Segment Start: Records supplied

-- ==== Sys2Proof/Laws/FrameIngress.lean ====
section
/-! SUPPORT. Frames of the functions of Machine/Ingress.lean: the parts of the state that each may change, as a mask (Laws/Keeps.lean). -/

namespace Sys2Proof
namespace Machine
set_option linter.unusedTactic false
set_option linter.unreachableTactic false
set_option linter.tactic.unusedName false
variable {km : Nat} {kz : State}

theorem keeps_after_swcOk {s d : State} (hk : Keeps km kz s) : Keeps km kz (after (swcOk s) d) := hk

theorem sendSamples_keeps {d : Die} {s : State} (hm : Sub 0x1800000000000000000000000000000040000000000000000 km) (hk :
    Keeps km kz s) : Keeps km kz (sendSamples d s) := by
  refine Keeps.lift hm ?_ hk
  unfold sendSamples
  repeat' first
    | with_reducible exact Keeps.refl _ _
    | with_reducible refine (queueEntry_keeps (hm := by decide)) ?_
    | with_reducible refine (modSwc_keeps ?_) ?_
    | with_reducible refine keeps_if (fun _ => ?_) (fun _ => ?_)
    | dsimp only
    | split
    | (constructor <;> first | exact .inl (by decide) | exact .inr rfl)

theorem keepSample_keeps {d : Die} {x : Sample} {s : State} (hm : Sub 0x18000000000000000000000000000000e0020000000000000 km) (hk :
    Keeps km kz s) : Keeps km kz (keepSample d x s) := by
  refine Keeps.lift hm ?_ hk
  unfold keepSample
  repeat' first
    | with_reducible exact Keeps.refl _ _
    | with_reducible refine (modSwc_keeps ?_) ?_
    | with_reducible refine (setStatus_keeps (hm := by first | decide | (simp only [StReg.mask]; decide))) ?_
    | with_reducible refine (sendSamples_keeps (hm := by first | decide | (simp only [StReg.mask]; decide))) ?_
    | with_reducible refine keeps_if (fun _ => ?_) (fun _ => ?_)
    | dsimp only
    | split
    | (constructor <;> first | exact .inl (by decide) | exact .inr rfl)

theorem sample_keeps {p k dir : Nat} {addrs : Bytes} {etype : BitVec 16} {f : Frame} {body : Bytes} {s : State} (hm : Sub 0x200000000000000000000000000018000000000000000000000000000001e0020000000000000 km) (hk :
    Keeps km kz s) : Keeps km kz (sample p k dir addrs etype f body s) := by
  refine Keeps.lift hm ?_ hk
  unfold sample
  repeat' first
    | with_reducible exact Keeps.refl _ _
    | with_reducible refine (drawFree_keeps (hm := by decide)) ?_
    | with_reducible refine (drawFree_of_eq (heq := by assumption) (hm := by decide)) ?_
    | with_reducible refine (modSwc_keeps ?_) ?_
    | with_reducible refine (keepSample_keeps (hm := by decide)) ?_
    | with_reducible refine keeps_if (fun _ => ?_) (fun _ => ?_)
    | with_reducible refine keeps_if_snd (fun _ => ?_) (fun _ => ?_)
    | dsimp only
    | split
    | (constructor <;> first | exact .inl (by decide) | exact .inr rfl)
    | (simp only [Prod.ext_iff] at *; casesm* _ ∧ _; subst_vars)

theorem notePn_keeps {p k : Nat} {w : WireFrame} {s : State} (hm : Sub 0x200000000 km) (hk :
    Keeps km kz s) : Keeps km kz (notePn p k w s) := by
  refine Keeps.lift hm ?_ hk
  unfold notePn
  repeat' first
    | with_reducible exact Keeps.refl _ _
    | with_reducible refine (modSub_keeps (hm := by decide)) ?_
    | with_reducible refine keeps_if (fun _ => ?_) (fun _ => ?_)
    | dsimp only
    | split

theorem joinRecord_keeps {p : Nat} {f : Frame} {s : State} (hm : Sub 0x200000000 km) (hk :
    Keeps km kz s) : Keeps km kz (joinRecord p f s) := by
  refine Keeps.lift hm ?_ hk
  unfold joinRecord
  repeat' first
    | with_reducible exact Keeps.refl _ _
    | with_reducible refine (modPort_keeps (hm := by decide)) ?_
    | with_reducible refine keeps_if (fun _ => ?_) (fun _ => ?_)
    | dsimp only
    | split

theorem recordWrite_keeps {p : Nat} {h : HeldFrame} {s : State} (hm : Sub 0x200000000 km) (hk :
    Keeps km kz s) : Keeps km kz (recordWrite p h s) := by
  refine Keeps.lift hm ?_ hk
  unfold recordWrite
  repeat' first
    | with_reducible exact Keeps.refl _ _
    | with_reducible refine (joinRecord_keeps (hm := by decide)) ?_
    | with_reducible refine (modPort_keeps (hm := by decide)) ?_
    | with_reducible refine keeps_if (fun _ => ?_) (fun _ => ?_)
    | dsimp only
    | split

theorem answerBad_keeps {p : Nat} {f : Frame} {st : BitVec 5} {opspec : BitVec 16} {s : State} (hm : Sub 0x800000000000000000000000040020000002d81600000000 km) (hk :
    Keeps km kz s) : Keeps km kz (answerBad p f st opspec s) := by
  refine Keeps.lift hm ?_ hk
  unfold answerBad
  repeat' first
    | with_reducible exact Keeps.refl _ _
    | with_reducible refine (sendRaw_keeps (hm := by decide)) ?_
    | with_reducible refine keeps_if (fun _ => ?_) (fun _ => ?_)
    | dsimp only
    | split

theorem failCheck_keeps {p : Nat} {h : HeldFrame} {st : BitVec 5} {opspec : BitVec 16} {s : State} (hm : Sub 0x800000000000000000000000040020000002d81600000000 km) (hk :
    Keeps km kz s) : Keeps km kz (failCheck p h st opspec s) := by
  refine Keeps.lift hm ?_ hk
  unfold failCheck
  repeat' first
    | with_reducible exact Keeps.refl _ _
    | with_reducible refine (letGo_keeps (hm := by decide)) ?_
    | with_reducible refine (answerBad_keeps (hm := by decide)) ?_
    | with_reducible refine (joinRecord_keeps (hm := by decide)) ?_
    | with_reducible refine (countDiscard_keeps (hm := by decide)) ?_
    | with_reducible refine (keeps_foldl_snd (fun _ _ => ?_)) ?_
    | with_reducible refine (keeps_foldl_fst (fun _ _ => ?_)) ?_
    | with_reducible refine (keeps_foldl_third (fun _ _ => ?_)) ?_
    | with_reducible refine (keeps_foldl_mid (fun _ _ => ?_)) ?_
    | with_reducible refine (keeps_foldl (fun _ _ => ?_)) ?_
    | with_reducible refine keeps_if (fun _ => ?_) (fun _ => ?_)
    | dsimp only
    | split
    | (simp only [Prod.ext_iff] at *; casesm* _ ∧ _; subst_vars)

theorem discard_keeps {p : Nat} {h : HeldFrame} {s : State} (hm : Sub 0x2480200000000 km) (hk :
    Keeps km kz s) : Keeps km kz (discard p h s) := by
  refine Keeps.lift hm ?_ hk
  unfold discard
  repeat' first
    | with_reducible exact Keeps.refl _ _
    | with_reducible refine (countDiscard_keeps (hm := by decide)) ?_
    | with_reducible refine (letGo_keeps (hm := by decide)) ?_

theorem countHold_keeps {h : HeldFrame} {quota : Bool} {s : State} (hm : Sub 0x800000000000000000000000000000000000000000000000 km) (hk :
    Keeps km kz s) : Keeps km kz (countHold h quota s) := by
  refine Keeps.lift hm ?_ hk
  unfold countHold
  repeat' first
    | with_reducible exact Keeps.refl _ _
    | with_reducible refine (countWait_keeps (hm := by decide)) ?_
    | with_reducible refine keeps_if (fun _ => ?_) (fun _ => ?_)
    | split

theorem pepHit_keeps {kind p : Nat} {f : Frame} {s : State} (hm : Sub 0x20000000030000000000000000000000000000000000000000000000000000000000000000000 km) (hk :
    Keeps km kz s) : Keeps km kz (pepHit kind p f s).2 := by
  refine Keeps.lift hm ?_ hk
  unfold pepHit
  repeat' first
    | with_reducible exact Keeps.refl _ _
    | with_reducible refine (drawFree_keeps (hm := by decide)) ?_
    | with_reducible refine (drawFree_of_eq (heq := by assumption) (hm := by decide)) ?_
    | with_reducible refine (modFlt_keeps ?_) ?_
    | with_reducible refine (keeps_foldl_snd (fun _ _ => ?_)) ?_
    | with_reducible refine (keeps_foldl_fst (fun _ _ => ?_)) ?_
    | with_reducible refine (keeps_foldl_third (fun _ _ => ?_)) ?_
    | with_reducible refine (keeps_foldl_mid (fun _ _ => ?_)) ?_
    | with_reducible refine (keeps_foldl (fun _ _ => ?_)) ?_
    | with_reducible refine keeps_if (fun _ => ?_) (fun _ => ?_)
    | with_reducible refine keeps_if_snd (fun _ => ?_) (fun _ => ?_)
    | dsimp only
    | split
    | (constructor <;> first | exact .inl (by decide) | exact .inr rfl)
    | (simp only [Prod.ext_iff] at *; casesm* _ ∧ _; subst_vars)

Segment End: Records supplied

Task description: Line count for the word "Laws": state how many lines of the listing hold it, and give only that number.

Response: 2